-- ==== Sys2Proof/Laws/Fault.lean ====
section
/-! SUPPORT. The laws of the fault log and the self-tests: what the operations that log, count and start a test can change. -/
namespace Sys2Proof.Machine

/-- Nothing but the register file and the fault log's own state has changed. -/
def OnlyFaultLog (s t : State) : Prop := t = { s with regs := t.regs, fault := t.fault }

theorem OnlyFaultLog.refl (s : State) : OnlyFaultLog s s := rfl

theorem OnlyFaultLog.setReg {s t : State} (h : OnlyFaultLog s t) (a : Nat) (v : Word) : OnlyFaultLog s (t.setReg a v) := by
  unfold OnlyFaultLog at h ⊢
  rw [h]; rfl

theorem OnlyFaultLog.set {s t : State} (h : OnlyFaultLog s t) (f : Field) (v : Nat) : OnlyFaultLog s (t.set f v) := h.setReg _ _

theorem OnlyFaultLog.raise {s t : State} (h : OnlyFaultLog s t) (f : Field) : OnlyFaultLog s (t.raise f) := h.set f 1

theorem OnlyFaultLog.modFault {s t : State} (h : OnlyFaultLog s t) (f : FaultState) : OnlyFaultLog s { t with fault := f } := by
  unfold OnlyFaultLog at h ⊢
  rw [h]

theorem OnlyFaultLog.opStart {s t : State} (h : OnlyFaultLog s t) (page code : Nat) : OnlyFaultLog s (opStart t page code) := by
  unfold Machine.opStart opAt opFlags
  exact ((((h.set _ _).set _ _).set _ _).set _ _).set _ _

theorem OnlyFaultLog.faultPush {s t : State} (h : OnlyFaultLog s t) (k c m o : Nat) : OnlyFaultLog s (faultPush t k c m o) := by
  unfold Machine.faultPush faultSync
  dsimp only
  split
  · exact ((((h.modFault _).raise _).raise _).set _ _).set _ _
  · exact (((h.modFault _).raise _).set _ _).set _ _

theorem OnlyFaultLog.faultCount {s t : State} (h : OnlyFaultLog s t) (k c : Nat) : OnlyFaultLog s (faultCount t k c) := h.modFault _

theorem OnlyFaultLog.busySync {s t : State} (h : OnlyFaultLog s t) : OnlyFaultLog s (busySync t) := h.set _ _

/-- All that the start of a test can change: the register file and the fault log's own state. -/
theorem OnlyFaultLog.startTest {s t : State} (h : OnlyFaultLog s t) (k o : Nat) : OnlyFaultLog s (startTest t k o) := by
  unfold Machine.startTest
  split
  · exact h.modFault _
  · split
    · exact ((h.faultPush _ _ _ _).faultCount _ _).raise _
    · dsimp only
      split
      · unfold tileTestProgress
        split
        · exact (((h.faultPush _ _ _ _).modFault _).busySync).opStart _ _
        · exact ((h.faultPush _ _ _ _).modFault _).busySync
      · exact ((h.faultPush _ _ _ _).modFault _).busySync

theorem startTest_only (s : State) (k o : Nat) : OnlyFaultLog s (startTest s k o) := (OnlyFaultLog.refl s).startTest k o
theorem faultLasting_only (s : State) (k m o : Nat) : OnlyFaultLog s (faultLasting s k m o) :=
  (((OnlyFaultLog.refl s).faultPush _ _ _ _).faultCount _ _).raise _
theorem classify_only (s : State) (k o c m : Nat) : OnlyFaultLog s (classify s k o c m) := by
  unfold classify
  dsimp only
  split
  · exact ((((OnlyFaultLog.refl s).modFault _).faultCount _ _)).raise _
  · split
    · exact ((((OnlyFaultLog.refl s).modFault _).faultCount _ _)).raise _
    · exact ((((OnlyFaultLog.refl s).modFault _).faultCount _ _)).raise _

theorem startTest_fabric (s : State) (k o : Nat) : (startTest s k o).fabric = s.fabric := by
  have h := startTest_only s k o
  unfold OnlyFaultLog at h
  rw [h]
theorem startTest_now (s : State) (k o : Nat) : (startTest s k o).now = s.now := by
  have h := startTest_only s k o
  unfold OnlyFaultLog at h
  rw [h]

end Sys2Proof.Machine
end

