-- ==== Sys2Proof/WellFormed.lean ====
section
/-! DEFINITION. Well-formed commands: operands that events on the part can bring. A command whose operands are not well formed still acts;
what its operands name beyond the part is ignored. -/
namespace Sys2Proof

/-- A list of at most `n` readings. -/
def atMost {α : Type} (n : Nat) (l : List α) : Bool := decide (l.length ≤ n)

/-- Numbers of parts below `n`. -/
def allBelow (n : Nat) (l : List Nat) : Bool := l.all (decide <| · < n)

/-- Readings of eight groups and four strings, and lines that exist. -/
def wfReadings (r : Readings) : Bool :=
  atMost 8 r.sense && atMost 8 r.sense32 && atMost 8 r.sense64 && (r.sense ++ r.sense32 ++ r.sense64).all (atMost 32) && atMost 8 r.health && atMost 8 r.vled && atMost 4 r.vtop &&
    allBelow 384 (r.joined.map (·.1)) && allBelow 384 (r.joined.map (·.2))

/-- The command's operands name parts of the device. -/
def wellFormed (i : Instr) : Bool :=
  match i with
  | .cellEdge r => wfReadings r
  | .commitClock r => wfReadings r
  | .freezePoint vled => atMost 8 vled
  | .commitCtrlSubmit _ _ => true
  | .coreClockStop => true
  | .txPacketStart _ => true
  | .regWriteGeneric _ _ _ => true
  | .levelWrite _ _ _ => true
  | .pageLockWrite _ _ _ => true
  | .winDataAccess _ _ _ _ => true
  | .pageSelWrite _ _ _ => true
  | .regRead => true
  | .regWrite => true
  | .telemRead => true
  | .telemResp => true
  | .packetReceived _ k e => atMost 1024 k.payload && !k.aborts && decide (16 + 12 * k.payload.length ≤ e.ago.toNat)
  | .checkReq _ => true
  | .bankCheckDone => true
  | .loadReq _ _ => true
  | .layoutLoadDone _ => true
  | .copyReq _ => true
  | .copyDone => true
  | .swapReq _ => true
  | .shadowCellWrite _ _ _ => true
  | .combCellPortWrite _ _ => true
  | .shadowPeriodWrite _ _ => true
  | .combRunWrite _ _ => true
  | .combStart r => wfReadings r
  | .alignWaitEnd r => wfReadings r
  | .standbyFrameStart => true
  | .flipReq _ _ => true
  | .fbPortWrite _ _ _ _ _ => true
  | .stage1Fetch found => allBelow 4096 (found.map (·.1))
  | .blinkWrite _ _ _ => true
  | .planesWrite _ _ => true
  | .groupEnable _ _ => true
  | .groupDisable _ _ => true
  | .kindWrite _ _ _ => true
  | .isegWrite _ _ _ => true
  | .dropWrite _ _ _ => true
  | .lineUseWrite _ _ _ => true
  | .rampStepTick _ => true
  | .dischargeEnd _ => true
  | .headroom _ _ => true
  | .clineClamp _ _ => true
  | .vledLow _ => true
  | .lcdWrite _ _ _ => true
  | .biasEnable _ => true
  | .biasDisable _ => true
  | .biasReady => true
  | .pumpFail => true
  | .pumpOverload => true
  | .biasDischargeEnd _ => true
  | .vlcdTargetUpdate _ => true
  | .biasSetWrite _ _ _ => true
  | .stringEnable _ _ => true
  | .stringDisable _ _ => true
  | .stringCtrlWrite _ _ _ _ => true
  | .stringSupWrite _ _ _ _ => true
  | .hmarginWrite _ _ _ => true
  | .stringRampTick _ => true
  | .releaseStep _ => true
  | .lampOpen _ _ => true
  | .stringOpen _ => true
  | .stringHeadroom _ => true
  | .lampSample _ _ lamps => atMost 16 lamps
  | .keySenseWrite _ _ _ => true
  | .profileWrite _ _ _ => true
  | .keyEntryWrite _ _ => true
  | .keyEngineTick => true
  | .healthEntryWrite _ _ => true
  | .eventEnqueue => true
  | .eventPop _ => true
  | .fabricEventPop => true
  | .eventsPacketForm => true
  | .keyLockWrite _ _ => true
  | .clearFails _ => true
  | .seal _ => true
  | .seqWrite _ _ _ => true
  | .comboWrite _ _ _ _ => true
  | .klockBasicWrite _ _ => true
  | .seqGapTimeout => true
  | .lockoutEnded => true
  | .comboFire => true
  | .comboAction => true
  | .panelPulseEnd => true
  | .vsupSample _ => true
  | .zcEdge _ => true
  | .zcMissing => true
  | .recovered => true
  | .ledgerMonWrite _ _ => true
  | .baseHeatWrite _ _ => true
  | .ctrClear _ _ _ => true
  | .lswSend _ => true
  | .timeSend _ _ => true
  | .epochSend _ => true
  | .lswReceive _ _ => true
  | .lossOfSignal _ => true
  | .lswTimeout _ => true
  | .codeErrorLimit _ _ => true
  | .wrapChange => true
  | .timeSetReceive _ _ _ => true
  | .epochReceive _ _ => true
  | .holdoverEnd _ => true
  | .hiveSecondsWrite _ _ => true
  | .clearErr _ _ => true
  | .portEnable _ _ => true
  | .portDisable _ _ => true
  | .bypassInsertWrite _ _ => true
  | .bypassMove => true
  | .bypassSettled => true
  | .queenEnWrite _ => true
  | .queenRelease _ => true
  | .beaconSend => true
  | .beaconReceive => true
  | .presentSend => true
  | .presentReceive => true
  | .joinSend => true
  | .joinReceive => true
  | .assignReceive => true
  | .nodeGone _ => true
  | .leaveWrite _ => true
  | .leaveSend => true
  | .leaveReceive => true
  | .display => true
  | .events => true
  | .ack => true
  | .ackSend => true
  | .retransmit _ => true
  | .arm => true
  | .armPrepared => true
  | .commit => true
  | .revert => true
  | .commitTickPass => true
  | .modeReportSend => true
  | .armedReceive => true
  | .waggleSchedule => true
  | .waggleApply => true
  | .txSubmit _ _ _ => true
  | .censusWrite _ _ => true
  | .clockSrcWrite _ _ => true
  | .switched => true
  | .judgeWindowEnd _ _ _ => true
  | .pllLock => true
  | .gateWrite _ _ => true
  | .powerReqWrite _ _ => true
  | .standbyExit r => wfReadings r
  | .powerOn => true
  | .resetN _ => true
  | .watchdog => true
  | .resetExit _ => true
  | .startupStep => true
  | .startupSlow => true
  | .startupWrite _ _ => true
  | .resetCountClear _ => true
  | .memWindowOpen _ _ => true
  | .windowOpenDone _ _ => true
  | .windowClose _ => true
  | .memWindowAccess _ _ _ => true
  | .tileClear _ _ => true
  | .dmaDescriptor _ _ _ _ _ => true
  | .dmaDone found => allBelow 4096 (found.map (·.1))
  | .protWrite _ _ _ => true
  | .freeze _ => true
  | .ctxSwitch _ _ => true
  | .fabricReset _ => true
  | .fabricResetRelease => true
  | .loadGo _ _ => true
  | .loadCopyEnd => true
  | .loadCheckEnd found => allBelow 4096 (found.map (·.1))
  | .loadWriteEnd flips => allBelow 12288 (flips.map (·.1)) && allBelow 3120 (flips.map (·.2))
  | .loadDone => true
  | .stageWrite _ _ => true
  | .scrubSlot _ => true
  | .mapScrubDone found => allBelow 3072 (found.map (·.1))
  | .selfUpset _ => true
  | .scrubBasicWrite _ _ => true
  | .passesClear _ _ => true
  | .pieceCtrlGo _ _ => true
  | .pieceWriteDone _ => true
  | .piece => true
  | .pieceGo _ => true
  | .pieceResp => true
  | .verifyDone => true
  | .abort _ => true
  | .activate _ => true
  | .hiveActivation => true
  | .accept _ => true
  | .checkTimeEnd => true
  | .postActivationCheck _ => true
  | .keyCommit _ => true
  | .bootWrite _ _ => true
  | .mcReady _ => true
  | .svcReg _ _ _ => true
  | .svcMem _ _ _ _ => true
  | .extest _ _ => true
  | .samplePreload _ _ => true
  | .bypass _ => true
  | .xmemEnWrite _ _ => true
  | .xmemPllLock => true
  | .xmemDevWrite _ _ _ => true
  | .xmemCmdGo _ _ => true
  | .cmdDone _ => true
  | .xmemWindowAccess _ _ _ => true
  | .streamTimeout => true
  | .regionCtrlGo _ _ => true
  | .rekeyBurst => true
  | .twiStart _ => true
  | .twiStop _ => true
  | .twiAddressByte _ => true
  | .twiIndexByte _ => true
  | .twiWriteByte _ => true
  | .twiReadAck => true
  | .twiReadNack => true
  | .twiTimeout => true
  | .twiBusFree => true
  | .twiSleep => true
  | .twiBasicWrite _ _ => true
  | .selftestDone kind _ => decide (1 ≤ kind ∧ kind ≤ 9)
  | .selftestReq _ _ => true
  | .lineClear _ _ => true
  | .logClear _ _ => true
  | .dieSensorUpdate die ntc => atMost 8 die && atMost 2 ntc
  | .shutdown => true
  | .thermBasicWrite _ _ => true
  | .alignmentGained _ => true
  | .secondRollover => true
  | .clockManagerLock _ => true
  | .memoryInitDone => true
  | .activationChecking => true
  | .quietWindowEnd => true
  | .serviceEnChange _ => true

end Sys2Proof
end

______

AIM OF THE EXERCISE = Repeat exactly, and only, the run of lines from the start of the material above through the line that holds "h.setReg _ _".

OUTPUT BELOW =
-- ==== Sys2Proof/Laws/Fault.lean ====
section
/-! SUPPORT. The laws of the fault log and the self-tests: what the operations that log, count and start a test can change. -/
namespace Sys2Proof.Machine

/-- Nothing but the register file and the fault log's own state has changed. -/
def OnlyFaultLog (s t : State) : Prop := t = { s with regs := t.regs, fault := t.fault }

theorem OnlyFaultLog.refl (s : State) : OnlyFaultLog s s := rfl

theorem OnlyFaultLog.setReg {s t : State} (h : OnlyFaultLog s t) (a : Nat) (v : Word) : OnlyFaultLog s (t.setReg a v) := by
  unfold OnlyFaultLog at h ⊢
  rw [h]; rfl

theorem OnlyFaultLog.set {s t : State} (h : OnlyFaultLog s t) (f : Field) (v : Nat) : OnlyFaultLog s (t.set f v) := h.setReg _ _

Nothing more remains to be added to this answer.